(Collected data entries)
━━━
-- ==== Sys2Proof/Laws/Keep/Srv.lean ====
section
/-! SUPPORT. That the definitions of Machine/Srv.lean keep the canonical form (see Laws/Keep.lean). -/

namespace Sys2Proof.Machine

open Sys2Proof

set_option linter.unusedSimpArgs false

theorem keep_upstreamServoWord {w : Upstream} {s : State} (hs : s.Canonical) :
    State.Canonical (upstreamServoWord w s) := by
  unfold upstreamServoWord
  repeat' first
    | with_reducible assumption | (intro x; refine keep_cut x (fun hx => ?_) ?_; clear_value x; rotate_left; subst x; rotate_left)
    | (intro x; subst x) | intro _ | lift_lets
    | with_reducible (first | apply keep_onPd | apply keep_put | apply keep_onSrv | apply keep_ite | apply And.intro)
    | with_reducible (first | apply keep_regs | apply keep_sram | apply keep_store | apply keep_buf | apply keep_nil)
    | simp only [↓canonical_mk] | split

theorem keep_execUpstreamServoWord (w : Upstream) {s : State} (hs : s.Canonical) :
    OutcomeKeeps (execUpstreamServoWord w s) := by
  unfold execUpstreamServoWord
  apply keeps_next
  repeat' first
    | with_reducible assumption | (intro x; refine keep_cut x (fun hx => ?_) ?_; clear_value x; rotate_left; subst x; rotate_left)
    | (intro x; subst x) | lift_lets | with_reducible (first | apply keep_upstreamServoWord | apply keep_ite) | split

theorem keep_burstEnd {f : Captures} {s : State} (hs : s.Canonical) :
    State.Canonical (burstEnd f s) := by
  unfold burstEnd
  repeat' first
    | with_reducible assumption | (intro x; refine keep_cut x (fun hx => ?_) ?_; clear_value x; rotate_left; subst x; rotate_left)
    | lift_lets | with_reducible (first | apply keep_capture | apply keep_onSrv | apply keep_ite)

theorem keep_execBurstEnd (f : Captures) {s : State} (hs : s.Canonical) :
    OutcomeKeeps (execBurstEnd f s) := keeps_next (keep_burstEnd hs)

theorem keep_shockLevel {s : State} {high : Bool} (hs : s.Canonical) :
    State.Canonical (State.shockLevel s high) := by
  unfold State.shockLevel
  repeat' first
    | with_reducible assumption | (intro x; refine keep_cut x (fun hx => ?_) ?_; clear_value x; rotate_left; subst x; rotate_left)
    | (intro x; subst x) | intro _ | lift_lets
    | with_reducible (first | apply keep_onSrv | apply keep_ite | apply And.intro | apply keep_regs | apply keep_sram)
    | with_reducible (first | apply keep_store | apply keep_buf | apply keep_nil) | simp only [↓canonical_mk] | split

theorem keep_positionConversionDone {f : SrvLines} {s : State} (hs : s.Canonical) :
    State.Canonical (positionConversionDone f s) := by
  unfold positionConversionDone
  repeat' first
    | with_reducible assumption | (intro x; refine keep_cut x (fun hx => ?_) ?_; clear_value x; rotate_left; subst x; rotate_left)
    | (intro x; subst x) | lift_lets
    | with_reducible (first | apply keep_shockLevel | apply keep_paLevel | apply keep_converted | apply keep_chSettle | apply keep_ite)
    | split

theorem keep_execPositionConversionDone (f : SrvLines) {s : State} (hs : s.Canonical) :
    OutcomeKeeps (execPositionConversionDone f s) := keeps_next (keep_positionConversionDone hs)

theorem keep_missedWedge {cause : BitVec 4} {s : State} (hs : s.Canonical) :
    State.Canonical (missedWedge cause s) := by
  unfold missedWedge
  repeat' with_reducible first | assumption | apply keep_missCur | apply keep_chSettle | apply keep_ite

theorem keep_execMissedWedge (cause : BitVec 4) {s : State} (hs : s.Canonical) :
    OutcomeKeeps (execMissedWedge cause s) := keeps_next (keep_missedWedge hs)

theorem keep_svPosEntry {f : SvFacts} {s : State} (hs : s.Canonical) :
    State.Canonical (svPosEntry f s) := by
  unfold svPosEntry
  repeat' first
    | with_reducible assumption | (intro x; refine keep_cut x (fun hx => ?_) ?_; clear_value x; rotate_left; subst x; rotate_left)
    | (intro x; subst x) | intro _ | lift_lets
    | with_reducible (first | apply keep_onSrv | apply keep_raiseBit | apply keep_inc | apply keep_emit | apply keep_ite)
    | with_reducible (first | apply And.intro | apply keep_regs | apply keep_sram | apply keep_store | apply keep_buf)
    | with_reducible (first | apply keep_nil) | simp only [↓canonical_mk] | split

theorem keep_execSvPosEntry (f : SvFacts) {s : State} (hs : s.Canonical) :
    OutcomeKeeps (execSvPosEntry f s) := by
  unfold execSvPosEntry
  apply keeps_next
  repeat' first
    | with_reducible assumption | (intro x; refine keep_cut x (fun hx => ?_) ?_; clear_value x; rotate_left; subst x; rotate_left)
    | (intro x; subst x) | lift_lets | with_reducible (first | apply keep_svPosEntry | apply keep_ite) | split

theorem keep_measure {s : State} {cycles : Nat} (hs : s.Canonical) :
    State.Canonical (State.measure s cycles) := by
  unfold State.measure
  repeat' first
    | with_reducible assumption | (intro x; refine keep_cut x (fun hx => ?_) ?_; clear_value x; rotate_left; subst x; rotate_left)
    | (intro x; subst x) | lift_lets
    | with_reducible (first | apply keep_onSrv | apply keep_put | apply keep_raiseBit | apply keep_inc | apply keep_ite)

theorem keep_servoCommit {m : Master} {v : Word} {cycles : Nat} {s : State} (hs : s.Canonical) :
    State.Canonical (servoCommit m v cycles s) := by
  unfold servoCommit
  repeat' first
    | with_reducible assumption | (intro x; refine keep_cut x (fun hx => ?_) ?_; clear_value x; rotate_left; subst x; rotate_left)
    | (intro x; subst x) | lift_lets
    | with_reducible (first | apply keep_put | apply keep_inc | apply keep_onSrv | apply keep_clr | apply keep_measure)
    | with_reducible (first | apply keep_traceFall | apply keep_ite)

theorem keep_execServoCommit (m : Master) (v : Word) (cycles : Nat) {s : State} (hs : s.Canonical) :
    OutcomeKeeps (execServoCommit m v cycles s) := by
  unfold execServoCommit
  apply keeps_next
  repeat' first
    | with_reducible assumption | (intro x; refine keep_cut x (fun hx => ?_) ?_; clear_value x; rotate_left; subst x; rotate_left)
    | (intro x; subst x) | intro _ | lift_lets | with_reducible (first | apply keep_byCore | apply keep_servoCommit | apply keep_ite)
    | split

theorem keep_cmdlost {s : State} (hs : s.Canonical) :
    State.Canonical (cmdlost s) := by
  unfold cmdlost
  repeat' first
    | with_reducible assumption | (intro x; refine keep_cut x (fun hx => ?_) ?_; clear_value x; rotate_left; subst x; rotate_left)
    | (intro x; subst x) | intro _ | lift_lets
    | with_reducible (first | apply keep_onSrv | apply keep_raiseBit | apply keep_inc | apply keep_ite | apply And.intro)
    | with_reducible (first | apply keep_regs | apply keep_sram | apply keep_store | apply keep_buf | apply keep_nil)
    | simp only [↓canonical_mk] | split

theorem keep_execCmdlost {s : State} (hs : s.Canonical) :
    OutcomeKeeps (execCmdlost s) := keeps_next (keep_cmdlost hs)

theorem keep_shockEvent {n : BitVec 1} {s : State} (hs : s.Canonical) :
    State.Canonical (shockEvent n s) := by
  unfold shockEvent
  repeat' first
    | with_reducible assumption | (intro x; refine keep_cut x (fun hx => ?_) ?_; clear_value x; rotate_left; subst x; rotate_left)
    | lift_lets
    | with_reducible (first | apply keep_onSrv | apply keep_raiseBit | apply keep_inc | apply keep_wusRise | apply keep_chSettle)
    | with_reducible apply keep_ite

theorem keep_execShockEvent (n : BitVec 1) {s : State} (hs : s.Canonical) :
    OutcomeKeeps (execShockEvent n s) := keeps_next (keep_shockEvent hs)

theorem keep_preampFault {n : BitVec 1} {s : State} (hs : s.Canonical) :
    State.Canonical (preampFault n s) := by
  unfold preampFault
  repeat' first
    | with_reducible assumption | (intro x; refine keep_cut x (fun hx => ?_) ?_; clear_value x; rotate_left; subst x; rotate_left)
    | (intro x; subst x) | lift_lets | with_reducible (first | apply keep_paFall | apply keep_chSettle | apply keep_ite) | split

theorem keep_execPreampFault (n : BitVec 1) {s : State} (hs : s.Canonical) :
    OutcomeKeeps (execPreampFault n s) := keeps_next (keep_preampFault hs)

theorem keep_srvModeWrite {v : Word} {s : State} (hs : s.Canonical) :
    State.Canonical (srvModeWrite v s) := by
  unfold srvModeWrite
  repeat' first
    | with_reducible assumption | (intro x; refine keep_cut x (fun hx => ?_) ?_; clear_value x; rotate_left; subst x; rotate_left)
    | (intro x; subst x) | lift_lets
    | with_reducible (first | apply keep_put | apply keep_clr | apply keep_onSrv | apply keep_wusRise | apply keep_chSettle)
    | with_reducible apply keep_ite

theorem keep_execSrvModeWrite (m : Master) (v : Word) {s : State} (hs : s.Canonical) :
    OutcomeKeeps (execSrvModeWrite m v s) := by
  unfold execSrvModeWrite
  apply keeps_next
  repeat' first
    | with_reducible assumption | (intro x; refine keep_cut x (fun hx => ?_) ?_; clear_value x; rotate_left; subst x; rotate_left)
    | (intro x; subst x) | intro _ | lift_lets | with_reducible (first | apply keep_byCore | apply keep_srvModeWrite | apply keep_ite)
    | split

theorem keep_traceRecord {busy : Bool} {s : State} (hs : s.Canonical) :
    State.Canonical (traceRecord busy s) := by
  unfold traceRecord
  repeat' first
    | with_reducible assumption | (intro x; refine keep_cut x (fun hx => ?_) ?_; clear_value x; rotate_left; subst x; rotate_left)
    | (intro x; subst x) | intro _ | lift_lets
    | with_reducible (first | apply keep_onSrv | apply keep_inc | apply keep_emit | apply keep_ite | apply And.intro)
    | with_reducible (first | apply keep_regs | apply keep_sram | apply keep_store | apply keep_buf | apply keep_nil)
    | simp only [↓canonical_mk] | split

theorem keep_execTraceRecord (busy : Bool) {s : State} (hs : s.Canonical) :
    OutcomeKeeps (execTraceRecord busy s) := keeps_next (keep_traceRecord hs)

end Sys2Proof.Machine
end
━━━
## TO DO
In the records above, find the line containing "State.Canonical (preampFault n s) := by"; please retype it and every line after it through the last line, exactly and with nothing else.

## ANSWER SECTION
    State.Canonical (preampFault n s) := by
  unfold preampFault
  repeat' first
    | with_reducible assumption | (intro x; refine keep_cut x (fun hx => ?_) ?_; clear_value x; rotate_left; subst x; rotate_left)
    | (intro x; subst x) | lift_lets | with_reducible (first | apply keep_paFall | apply keep_chSettle | apply keep_ite) | split

theorem keep_execPreampFault (n : BitVec 1) {s : State} (hs : s.Canonical) :
    OutcomeKeeps (execPreampFault n s) := keeps_next (keep_preampFault hs)

theorem keep_srvModeWrite {v : Word} {s : State} (hs : s.Canonical) :
    State.Canonical (srvModeWrite v s) := by
  unfold srvModeWrite
  repeat' first
    | with_reducible assumption | (intro x; refine keep_cut x (fun hx => ?_) ?_; clear_value x; rotate_left; subst x; rotate_left)
    | (intro x; subst x) | lift_lets
    | with_reducible (first | apply keep_put | apply keep_clr | apply keep_onSrv | apply keep_wusRise | apply keep_chSettle)
    | with_reducible apply keep_ite

theorem keep_execSrvModeWrite (m : Master) (v : Word) {s : State} (hs : s.Canonical) :
    OutcomeKeeps (execSrvModeWrite m v s) := by
  unfold execSrvModeWrite
  apply keeps_next
  repeat' first
    | with_reducible assumption | (intro x; refine keep_cut x (fun hx => ?_) ?_; clear_value x; rotate_left; subst x; rotate_left)
    | (intro x; subst x) | intro _ | lift_lets | with_reducible (first | apply keep_byCore | apply keep_srvModeWrite | apply keep_ite)
    | split

theorem keep_traceRecord {busy : Bool} {s : State} (hs : s.Canonical) :
    State.Canonical (traceRecord busy s) := by
  unfold traceRecord
  repeat' first
    | with_reducible assumption | (intro x; refine keep_cut x (fun hx => ?_) ?_; clear_value x; rotate_left; subst x; rotate_left)
    | (intro x; subst x) | intro _ | lift_lets
    | with_reducible (first | apply keep_onSrv | apply keep_inc | apply keep_emit | apply keep_ite | apply And.intro)
    | with_reducible (first | apply keep_regs | apply keep_sram | apply keep_store | apply keep_buf | apply keep_nil)
    | simp only [↓canonical_mk] | split

theorem keep_execTraceRecord (busy : Bool) {s : State} (hs : s.Canonical) :
    OutcomeKeeps (execTraceRecord busy s) := keeps_next (keep_traceRecord hs)

end Sys2Proof.Machine
end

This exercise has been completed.